Data for the task: Begin

/-! ## Rows of lanes and links -/

/-- EYE_WINDOW_END, LANE_CDR_LOCK, LANE_SIGNAL_LOSS, ECHO_MEASURE_END, TRAINING_COEFF_REQUEST and COMMA_RECEIVE on a lane that is ready for them (03 R63, R72, R73, R78; 04 R99, R103). Where the spec leaves a point open the clauses state the choice of the model: log entries 90 and 102. -/
def Obligations.LaneRowsComplete : Prop :=
  (∀ (l : Nat) (hist : List Nat) (a : Adapt) (s : State),
    (lane s l).rung = 0 → (lane s l).moving = false → (lane s l).signal = true → (lane s l).cdr = true →
    ∃ t, exec (.eyeWindowEnd l hist a) s = .next t ∧ t = { s with lanes := t.lanes, ports := t.ports, freeCount := t.freeCount } ∧ (∀ k, k ≠ l → lane t k = lane s k) ∧
      ((∀ q x, portOfLane s l = some (q, x) → x.link ≠ .training ∧ ∀ y, port s q = some y → y.link ≠ .aligning) → onlyLane l s t) ∧ (lane t l).efLast = eyeFigure hist ∧ (lane t l).lastWin = some (eyeFigure hist) ∧
      (lane t l).windows = (lane s l).windows + 1 ∧ (lane t l).adapt = (if (lane s l).frozen then (lane s l).adapt else adaptFit (linear s l) a)) ∧
  (∀ (l : Nat) (offset : Int) (s : State),
    (lane s l).rung = 0 → (lane s l).moving = false →
    (offset.natAbs ≤ 2000 → ∃ t, exec (.laneCdrLock l offset) s = .next t ∧ t = { s with lanes := t.lanes, ports := t.ports } ∧ (∀ k, k ≠ l → lane t k = lane s k) ∧
      ((∀ q x y, portOfLane s l = some (q, x) → port s q = some y → y.link ≠ .aligning) → onlyLane l s t) ∧ (lane t l).signal = true ∧ (lane t l).cdr = true ∧
      (lane t l).freqOffset = offset ∧ ((lane s l).wasLost = true → (lane t l).init = some {} ∧ (lane t l).ctle = 0)) ∧
    (2000 < offset.natAbs → exec (.laneCdrLock l offset) s = .next s)) ∧
  (∀ (l : Nat) (signal : Bool) (s : State),
    ∃ t, exec (.laneSignalLoss l signal) s = .next t ∧ t = { s with lanes := t.lanes, refs := t.refs, ports := t.ports } ∧ (∀ k, k ≠ l → lane t k = lane s k) ∧
      (∀ q x, portOfLane s l = some (q, x) → port s q = some x → port t q = some { x with aligned := false }) ∧
      (lane t l).signal = signal ∧ (lane t l).cdr = false ∧ (lane t l).efLast = 0 ∧ (lane t l).init = none ∧ (lane t l).comma.locked = false) ∧
  (∀ (l : Nat) (e : EchoIn) (s : State) (w : Echo),
    (lane s l).echo = some w → (lane s l).rung = 0 → (lane s l).moving = false →
    exec (.echoMeasureEnd l e) s = .next (answered w.mb (echoResp s l e) (modLane l (fun x => { x with echo := none }) s))) ∧
  (∀ (l : Nat) (s : State) (y : Nat × Port),
    portOfLane s l = some y → y.2.link = .training →
    exec (.trainingCoeffRequest l .increment) s = .next (modLane l (fun x => { x with coeffAns := some .maximum }) s) ∧
    exec (.trainingCoeffRequest l .decrement) s = .next (modLane l (fun x => { x with coeffAns := some .minimum }) s) ∧
    exec (.trainingCoeffRequest l .initialise) s = .next (modLane l (fun x => { x with coeffAns := some .updated }) s) ∧
    exec (.trainingCoeffRequest l .preset) s = .next (modLane l (fun x => { x with coeffAns := some .updated }) s)) ∧
  (∀ (l at_ : Nat) (ys : List (BitVec 2)) (s : State) (y : Nat × Port),
    portOfLane s l = some y → laneMode s l = 3 → (lane s l).rung = 0 → (lane s l).cdr = true →
    ∃ t, exec (.commaReceive l ⟨at_, ys⟩) s = .next t ∧ t = { s with lanes := t.lanes, ports := t.ports, evc := t.evc } ∧
      (∀ k, k ≠ l → lane t k = lane s k) ∧ (lane t l).comma = commaStep at_ (innerUndo ys) (lane s l).comma)

/-- NEGOTIATION_RESOLVED, TRAINING_COMPLETE, TRAINING_TIMEOUT, PORT_ALIGNED, ALIGN_TIMEOUT and LINK_DOWN on a port in the state each leaves (04 R104, R105, R558, Tables 4.7, 4.11). Where the spec leaves a point open the clauses state the choice of the model: log entries 32 and 107. -/
def Obligations.LinkRowsComplete : Prop :=
  (∀ (p k : Nat) (a : PartnerIn) (s : State) (x : Port),
    port s p = some x → pagesSent s p x ≠ none →
    let s1 := modPort p (fun y => { y with
      basePage := a.basePage
      ability := (if x.neg = 2 then a.ability else none).getD 0
      partnerN400 := (if x.neg = 2 then a.ability else none).isSome
      quiet := 0 }) s
    (resolveMode s1 p x a = some k → exec (.negotiationResolved p a) s = .next (resolved p k s1)) ∧
    (resolveMode s1 p x a = none → exec (.negotiationResolved p a) s = .next (ev 0x010E p (modPort p (fun y => { y with downCause := 5 }) s1)))) ∧
  (∀ (p : Nat) (s : State) (x : Port),
    port s p = some x → x.link = .training → (∀ l ∈ portLanes p x, (lane s l).echo = none) →
    ∃ t, exec (.trainingComplete p) s = .next t ∧ port t p = some { x with link := .aligning, lastChange := idx s, alignFrom := some (now s) } ∧
      (∀ l ∈ portLanes p x, (lane t l).ready = true ∧ (lane t l).ask.ready = true) ∧ t = { s with lanes := t.lanes, ports := t.ports }) ∧
  (∀ (p : Nat) (s : State) (x : Port),
    port s p = some x → x.link = .training → (∀ l ∈ portLanes p x, (lane s l).echo = none) →
    ∃ t, exec (.trainingTimeout p) s = .next t ∧ onlyPort p s t ∧ port t p = some { x with
      downCause := 4, timeouts := x.timeouts + 1, resolved := 0, quiet := 0, probeEnd := none, aligned := false, alignFrom := none,
      link := .negotiating, lastChange := idx s }) ∧
  (∀ (p skew : Nat) (s : State) (x : Port),
    port s p = some x → x.link = .aligning → lanesLocked s p x = true → commaLocked s p x = true → commasAgree s p x = true → skew ≤ 180 →
    freqOk s p x = true →
    ∃ t y, exec (.portAligned p skew) s = .next t ∧ port t p = some y ∧ y.link = .up ∧ y.lastChange = idx s ∧ y.aligned = true ∧ y.skew = (if x.width = 1 then 0 else skew)) ∧
  (∀ (p skew : Nat) (localFault remoteFault : Bool) (s : State) (x : Port) (from_ : Nat),
    port s p = some x → x.link = .aligning → x.alignFrom = some from_ → 4000000 ≤ (now s - from_) * 1024 →
    ∃ t y, exec (.alignTimeout p localFault remoteFault skew) s = .next t ∧ port t p = some y ∧
      y.downCause = alignCause s p x localFault remoteFault (if x.width = 1 then 0 else skew) ∧
      (x.neg = 0 → y.link = .aligning) ∧ (x.neg ≠ 0 → y.link = .negotiating ∧ y.resolved = 0)) ∧
  (∀ (p skew : Nat) (localFault remoteFault : Bool) (s : State) (x : Port),
    port s p = some x → (∀ from_, x.alignFrom = some from_ → (now s - from_) * 1024 < 4000000) →
    exec (.alignTimeout p localFault remoteFault skew) s = .next s) ∧
  (∀ (p : Nat) (e : DownEvent) (s : State) (x : Port),
    port s p = some x → x.link = .up → downNow s p x e = true →
    exec (.linkDown p e) s = .next (linkLost p (downCode e) true s))

/-- PORT_PARK, PORT_PROBE, PARKED_SIGNAL, FEC_UNCORRECTABLE, STORM_ENTER and STORM_EXIT where their conditions hold (04 R108 to R110). Where the spec leaves a point open the clauses state the choice of the model: log entries 31 and 32. -/
def Obligations.GuardRowsComplete : Prop :=
  (∀ (p : Nat) (s : State) (x : Port),
    port s p = some x → x.link = .negotiating → x.guard.parkDelay ≠ 0 → 1024 * x.guard.parkDelay ≤ x.quiet → allQuiet s p x = true →
    ∃ t, exec (.portPark p) s = .next t ∧ port t p = some { x with link := .parked, probe := 0, lastChange := idx s } ∧
      (∀ l ∈ portLanes p x, (lane t l).req = x.guard.parkRung) ∧ t = { s with lanes := t.lanes, ports := t.ports }) ∧
  (∀ (p : Nat) (s : State) (x : Port),
    port s p = some x → x.link = .parked → 1024 * x.guard.probe ≤ x.probe → (∀ l ∈ portLanes p x, (lane s l).echo = none) →
    ∃ t, exec (.portProbe p) s = .next t ∧ port t p = some { x with
        link := .negotiating, resolved := 0, quiet := 0, probeEnd := some (now s + 1024), aligned := false, alignFrom := none, lastChange := idx s } ∧
      (∀ l ∈ portLanes p x, (lane t l).req = 0) ∧ t = { s with lanes := t.lanes, ports := t.ports }) ∧
  (∀ (p : Nat) (s : State) (x : Port),
    port s p = some x → x.link = .parked → (∀ l ∈ portLanes p x, (lane s l).echo = none) → (∃ l ∈ portLanes p x, (lane s l).rung < 5) →
    ∃ t, exec (.parkedSignal p) s = .next t ∧ port t p = some { x with
        link := .negotiating, resolved := 0, quiet := 0, probeEnd := none, aligned := false, alignFrom := none, lastChange := idx s } ∧
      (∀ l ∈ portLanes p x, (lane t l).req = 0) ∧ t = { s with lanes := t.lanes, ports := t.ports }) ∧
  (∀ (p : Nat) (s : State) (x : Port),
    port s p = some x → (∀ l ∈ portLanes p x, 5 ≤ (lane s l).rung) → exec (.parkedSignal p) s = .next s) ∧
  (∀ (l : Nat) (s : State) (y : Nat × Port),
    portOfLane s l = some y → exec (.fecUncorrectable l) s = .next (portFault 50 y.1 l (ev 0x010B y.1
      (modPort y.1 (fun z => { z with rxBad := z.rxBad || (y.2.arriving.isSome || y.2.early.isSome || y.2.staged.any (fun f => !f.whole)) }) s)))) ∧
  (∀ (p i : Nat) (s : State) (x : Port),
    port s p = some x → x.link = .up → i ≤ 8 → watched x i = true → inStorm x i = false → x.guard.storm ≠ 0 → x.guard.storm ≤ at0 x.pausedRun i →
    exec (.stormEnter p i) s = .next (portFault 51 p i (stormDiscard p (setStorm p i true s)))) ∧
  (∀ (p i : Nat) (s : State) (x : Port),
    port s p = some x → i ≤ 8 → inStorm x i = true → x.guard.storm ≤ at0 x.stormQuiet i →
    ∃ t y, exec (.stormExit p i) s = .next t ∧ onlyPort p s t ∧ port t p = some y ∧ inStorm y i = false ∧
      (∀ j, j ≤ 8 → j ≠ i → inStorm y j = inStorm x j))

/-- LLDP_TX, LLDPDU_RECEIVE, LLDP_TTL_EXPIRY, ESMC_TX, SYNCE_OUT_RESUME, REFCLK_LOSS and REFCLK_RETURN where their conditions hold (04 R106, R111 to R113; 03 R64). Where the spec leaves a point open the clauses state the choice of the model: log entries 33 and 108. -/
def Obligations.ProtocolRowsComplete : Prop :=
  (∀ (p : Nat) (s : State) (x : Port),
    port s p = some x → x.link = .up → x.lldp = true → s.boot.fwRunning = true → pduDue s x.lldpAt (30 * 10 ^ 9) = true →
    exec (.lldpTx p) s = .next (macSend p (lldpFrame (drawFree 30 s).1) (modPort p (fun y => { y with lldpAt := some (now s) }) (drawFree 30 s).2))) ∧
  (∀ (p : Nat) (pdu : List Byte) (s : State) (x : Port) (n : Neighbour),
    port s p = some x → x.link = .up → x.lldp = true → s.boot.fwRunning = true → neighbourOf pdu (now s) = some n →
    ∃ t, exec (.lldpduReceive p pdu) s = .next t ∧ onlyPort p s t ∧ port t p = some { x with neighbour := if n.ttl = 0 then none else some n }) ∧
  (∀ (p : Nat) (s : State) (x : Port) (n : Neighbour),
    port s p = some x → x.neighbour = some n → n.ttl * 10 ^ 9 ≤ (now s - n.at_) * 1024 →
    ∃ t, exec (.lldpTtlExpiry p) s = .next t ∧ onlyPort p s t ∧ port t p = some { x with neighbour := none }) ∧
  (∀ (p : Nat) (s : State) (x : Port),
    port s p = some x → x.link = .up → x.esmc = true → s.boot.fwRunning = true → pduDue s x.esmcAt (10 ^ 9) = true →
    exec (.esmcTx p false) s = .next (macSend p (esmcFrame false x.ql (drawFree 24 s).1) (modPort p (fun y => { y with ql := x.ql, esmcAt := some (now s) }) (drawFree 24 s).2))) ∧
  (∀ (p : Nat) (s : State) (x : Port),
    port s p = some x → x.link = .up → x.esmc = true → s.boot.fwRunning = true →
    exec (.esmcTx p true) s = .next (
      let ql := newQl x.ql ((drawFree 24 s).1.getD 23 0)
      macSend p (esmcFrame true ql (drawFree 24 s).1) (modPort p (fun y => { y with ql := ql, esmcAt := x.esmcAt }) (drawFree 24 s).2))) ∧
  (∀ (o l : Nat) (s : State),
    o < 2 → s.refs.out.getD o none = some l → synceGood s l = true → s.refs.upAt.getD o 0 + 64 ≤ now s →
    exec (.synceOutResume o) s = .next { s with refs := { s.refs with low := s.refs.low.set o false } }) ∧
  (∀ (r : Nat) (s : State),
    r < 6 → exec (.refclkLoss r) s = .next (refLoss r s)) ∧
  (∀ (s : State),
    s.refs.lost.contains 4 = false →
    exec (.refclkLoss 4) s = .next (fault 48 0 4 { s with
      refs := { s.refs with lost := 4 :: s.refs.lost }, time := { s.time with running := false }, boot := { s.boot with ready := false, refMLost := true } })) ∧
  (∀ (r : Nat) (s : State),
    exec (.refclkReturn r) s = .next { s with refs := { s.refs with lost := s.refs.lost.filter (fun x => x != r) } })
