/-! modPower writes power alone. -/

@[simp] theorem modPower_ident (f : Power → Power) (s : State) : (modPower f s).ident = s.ident := rfl
@[simp] theorem modPower_trick (f : Power → Power) (s : State) : (modPower f s).trick = s.trick := rfl
@[simp] theorem modPower_refs (f : Power → Power) (s : State) : (modPower f s).refs = s.refs := rfl
@[simp] theorem modPower_lanes (f : Power → Power) (s : State) : (modPower f s).lanes = s.lanes := rfl
@[simp] theorem modPower_ports (f : Power → Power) (s : State) : (modPower f s).ports = s.ports := rfl
@[simp] theorem modPower_groups (f : Power → Power) (s : State) : (modPower f s).groups = s.groups := rfl
@[simp] theorem modPower_tables (f : Power → Power) (s : State) : (modPower f s).tables = s.tables := rfl
@[simp] theorem modPower_clusters (f : Power → Power) (s : State) : (modPower f s).clusters = s.clusters := rfl
@[simp] theorem modPower_wins (f : Power → Power) (s : State) : (modPower f s).wins = s.wins := rfl
@[simp] theorem modPower_uc (f : Power → Power) (s : State) : (modPower f s).uc = s.uc := rfl
@[simp] theorem modPower_buf (f : Power → Power) (s : State) : (modPower f s).buf = s.buf := rfl
@[simp] theorem modPower_time (f : Power → Power) (s : State) : (modPower f s).time = s.time := rfl
@[simp] theorem modPower_telem (f : Power → Power) (s : State) : (modPower f s).telem = s.telem := rfl
@[simp] theorem modPower_stack (f : Power → Power) (s : State) : (modPower f s).stack = s.stack := rfl
@[simp] theorem modPower_mboxes (f : Power → Power) (s : State) : (modPower f s).mboxes = s.mboxes := rfl
@[simp] theorem modPower_order (f : Power → Power) (s : State) : (modPower f s).order = s.order := rfl
@[simp] theorem modPower_deferred (f : Power → Power) (s : State) : (modPower f s).deferred = s.deferred := rfl
@[simp] theorem modPower_ciph (f : Power → Power) (s : State) : (modPower f s).ciph = s.ciph := rfl
@[simp] theorem modPower_link (f : Power → Power) (s : State) : (modPower f s).link = s.link := rfl
@[simp] theorem modPower_rings (f : Power → Power) (s : State) : (modPower f s).rings = s.rings := rfl
@[simp] theorem modPower_irq (f : Power → Power) (s : State) : (modPower f s).irq = s.irq := rfl
@[simp] theorem modPower_chans (f : Power → Power) (s : State) : (modPower f s).chans = s.chans := rfl
@[simp] theorem modPower_flt (f : Power → Power) (s : State) : (modPower f s).flt = s.flt := rfl
@[simp] theorem modPower_boot (f : Power → Power) (s : State) : (modPower f s).boot = s.boot := rfl
@[simp] theorem modPower_pins (f : Power → Power) (s : State) : (modPower f s).pins = s.pins := rfl
@[simp] theorem modPower_bus (f : Power → Power) (s : State) : (modPower f s).bus = s.bus := rfl
@[simp] theorem modPower_evc (f : Power → Power) (s : State) : (modPower f s).evc = s.evc := rfl
@[simp] theorem modPower_devMem (f : Power → Power) (s : State) : (modPower f s).devMem = s.devMem := rfl
@[simp] theorem modPower_hostMem (f : Power → Power) (s : State) : (modPower f s).hostMem = s.hostMem := rfl
@[simp] theorem modPower_freeCount (f : Power → Power) (s : State) : (modPower f s).freeCount = s.freeCount := rfl
@[simp] theorem modPower_pending (f : Power → Power) (s : State) : (modPower f s).pending = s.pending := rfl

Data for the task: End

[Task objective] Using the entries above, give back exactly the line containing "s.uc := rfl", the line containing "s.telem := rfl", and every line between them, and nothing else.

[Reply]
@[simp] theorem modPower_uc (f : Power → Power) (s : State) : (modPower f s).uc = s.uc := rfl
@[simp] theorem modPower_buf (f : Power → Power) (s : State) : (modPower f s).buf = s.buf := rfl
@[simp] theorem modPower_time (f : Power → Power) (s : State) : (modPower f s).time = s.time := rfl
@[simp] theorem modPower_telem (f : Power → Power) (s : State) : (modPower f s).telem = s.telem := rfl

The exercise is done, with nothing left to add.